§ DIRECTIONS: Give a count of the lines below that have the string "execCellCheck" in them, with no other words.

§ DATA IN THIS EXERCISE:
-- ==== Sys2Proof/Laws/FrameAgeing.lean ====
section
/-!
SUPPORT. The frames of Machine/Ageing.lean: every operation keeps the canonical form of the image memory, or leaves it alone, and
keeps the queue of waiting commands.
-/
namespace Sys2Proof.Machine
open Sys2Proof
set_option linter.all false
set_option maxRecDepth 20000
@[simp] theorem State.keep_frame (s : State) (f : NvData → NvData) : (State.keep s f).mem = s.mem ∧ (State.keep s f).pending = s.pending := ⟨rfl, rfl⟩
@[simp] theorem State.beyondModel_frame (s : State) (factor : BitVec 16) : (State.beyondModel s factor).mem = s.mem ∧ (State.beyondModel s factor).pending = s.pending := by simp [State.beyondModel]
theorem execSlowdownMeasure_frame (factor : BitVec 16) (s : State) (u : State) (ho : execSlowdownMeasure factor s = .next u) : u.mem = s.mem ∧ u.pending = s.pending := by
  unfold execSlowdownMeasure at ho
  dsimp only at ho
  repeat' split at ho
  all_goals simp only [Host.Outcome.next.injEq, reduceCtorEq] at ho
  all_goals (subst ho; simp)
theorem execCoreOffsetStep_frame (s : State) (u : State) (ho : execCoreOffsetStep s = .next u) : u.mem = s.mem ∧ u.pending = s.pending := by
  unfold execCoreOffsetStep at ho
  try dsimp only at ho
  repeat' split at ho
  all_goals (first | (simp only [reduceCtorEq] at ho; done) | (simp only [Host.Outcome.next.injEq] at ho; subst ho; simp; done) | (simp only [Host.Outcome.next.injEq] at ho; subst ho; simp (disch := ((try intros); (try dsimp only); (repeat' split) <;> (try simp (maxDischargeDepth := 30) [*]))); done) | skip)
theorem execReferenceCheck_frame (ab bc ca : Int) (s : State) (u : State) (ho : execReferenceCheck ab bc ca s = .next u) : u.mem = s.mem ∧ u.pending = s.pending := by
  unfold execReferenceCheck at ho
  dsimp only at ho
  repeat' split at ho
  all_goals simp only [Host.Outcome.next.injEq, reduceCtorEq] at ho
  all_goals (subst ho; simp)
theorem execCellCheck_frame (mv : Nat) (s : State) (u : State) (ho : execCellCheck mv s = .next u) : u.mem = s.mem ∧ u.pending = s.pending := by
  unfold execCellCheck at ho
  try dsimp only at ho
  repeat' split at ho
  all_goals (first | (simp only [reduceCtorEq] at ho; done) | (simp only [Host.Outcome.next.injEq] at ho; subst ho; simp; done) | (simp only [Host.Outcome.next.injEq] at ho; subst ho; simp (disch := ((try intros); (try dsimp only); (repeat' split) <;> (try simp (maxDischargeDepth := 30) [*]))); done) | skip)
theorem execLoadEstimateSample_frame (x : Marker) (s : State) (u : State) (ho : execLoadEstimateSample x s = .next u) : u.mem = s.mem ∧ u.pending = s.pending := by
  unfold execLoadEstimateSample at ho
  dsimp only at ho
  repeat' split at ho
  all_goals simp only [Host.Outcome.next.injEq, reduceCtorEq] at ho
  all_goals (subst ho; simp)
@[simp] theorem State.judgeStore_frame (s : State) : (s.judgeStore).mem = s.mem ∧ (s.judgeStore).pending = s.pending := by
  unfold State.judgeStore
  extract_lets full s1
  have h1 : s1.mem = s.mem ∧ s1.pending = s.pending := by simp only [s1, State.nvWrite_frame, and_self]
  clear_value s1
  split <;> simp [h1]
@[simp] theorem State.landStore_frame (s : State) (uf esr : Nat) : (State.landStore s uf esr).mem = s.mem ∧ (State.landStore s uf esr).pending = s.pending := by simp [State.landStore]
theorem execHoldupTestStart_frame (s : State) (u : State) (ho : execHoldupTestStart s = .next u) : u.mem = s.mem ∧ u.pending = s.pending := by
  unfold execHoldupTestStart at ho
  dsimp only at ho
  repeat' split at ho
  all_goals simp only [Host.Outcome.next.injEq, reduceCtorEq] at ho
  all_goals (subst ho; simp)
theorem execHoldupTestEnd_frame (dv step : Nat) (s : State) (u : State) (ho : execHoldupTestEnd dv step s = .next u) : u.mem = s.mem ∧ u.pending = s.pending := by
  unfold execHoldupTestEnd at ho
  dsimp only at ho
  repeat' split at ho
  all_goals simp only [Host.Outcome.next.injEq, reduceCtorEq] at ho
  all_goals (subst ho; simp)
@[simp] theorem State.showForecast_frame (s : State) (u : Fin 6) (f : Fc) (detail : Nat) : (State.showForecast s u f detail).mem = s.mem ∧ (State.showForecast s u f detail).pending = s.pending := by simp [State.showForecast]
@[simp] theorem State.landReplan_frame (s : State) (r : Replan) :
    (s.landReplan r).mem = s.mem ∧ (s.landReplan r).pending = s.pending := by
  unfold State.landReplan
  extract_lets wait now s0 src s1 s2 s3 s4
  have h0 : s0.mem = s.mem ∧ s0.pending = s.pending := foldl_keep _ (fun s y => by simp) _ _
  clear_value s0
  have h1 : s1.mem = s.mem ∧ s1.pending = s.pending := by simp only [s1, State.nvWrite_frame]; exact h0
  clear_value s1
  have h2 : s2.mem = s.mem ∧ s2.pending = s.pending := by
    simp only [s2]
    split <;> simp [h1]
  clear_value s2
  have h3 : s3.mem = s.mem ∧ s3.pending = s.pending := by
    have : s3.mem = s2.mem ∧ s3.pending = s2.pending := by
      apply foldl_keep
      intro s x
      extract_lets edges t
      have ht : t.mem = s.mem ∧ t.pending = s.pending := by simp only [t, State.modRail_frame, and_self]
      clear_value t
      split <;> simp [ht]
    exact ⟨this.1.trans h2.1, this.2.trans h2.2⟩
  clear_value s3
  have h4 : s4.mem = s.mem ∧ s4.pending = s.pending := by
    simp only [s4]
    split <;> simp [h3]
  clear_value s4
  split <;> simp [h4]
@[simp] theorem State.replanEnd_frame (s : State) (kind : Nat) (m : ReplanIn) : (State.replanEnd s kind m).mem = s.mem ∧ (State.replanEnd s kind m).pending = s.pending := by
  unfold State.replanEnd
  dsimp only
  repeat' split
  all_goals simp
@[simp] theorem State.replanStart_frame (s : State) (kind : Nat) : (State.replanStart s kind).mem = s.mem ∧ (State.replanStart s kind).pending = s.pending := ⟨rfl, rfl⟩
theorem execReplanDue_frame (s : State) (u : State) (ho : execReplanDue s = .next u) : u.mem = s.mem ∧ u.pending = s.pending := by
  unfold execReplanDue at ho
  dsimp only at ho
  repeat' split at ho
  all_goals simp only [Host.Outcome.next.injEq, reduceCtorEq] at ho
  all_goals (subst ho; simp)
theorem execReplan_frame (s : State) (u : State) (ho : execReplan s = .next u) : u.mem = s.mem ∧ u.pending = s.pending := by
  unfold execReplan at ho
  dsimp only at ho
  repeat' split at ho
  all_goals simp only [Host.Outcome.next.injEq, reduceCtorEq] at ho
  all_goals (subst ho; simp)
theorem execReplanEnd_frame (m : ReplanIn) (s : State) (u : State) (ho : execReplanEnd m s = .next u) : (Memory.wf s.mem = true → Memory.wf u.mem = true) ∧ u.pending = s.pending := by
  unfold execReplanEnd at ho
  try dsimp only at ho
  repeat' split at ho
  all_goals (first | (simp only [reduceCtorEq] at ho; done) | (simp only [Host.Outcome.next.injEq] at ho; subst ho; refine ⟨fun h => ?_, ?_⟩ <;> simp (maxDischargeDepth := 30) [*]; done) | (simp only [Host.Outcome.next.injEq] at ho; subst ho; (refine ⟨fun h => ?_, ?_⟩) <;> simp (disch := ((try intros); (try dsimp only); (repeat' split) <;> (try simp (maxDischargeDepth := 30) [*]))) [*]; done) | skip)
theorem execAgeHistSelect_frame (sel : BitVec 13) (s : State) (u : State) (ho : execAgeHistSelect sel s = .next u) : u.mem = s.mem ∧ u.pending = s.pending := by
  simp only [execAgeHistSelect, Host.Outcome.next.injEq] at ho
  subst ho
  simp
end Sys2Proof.Machine
end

§ SOLUTION TO THE EXERCISE: 2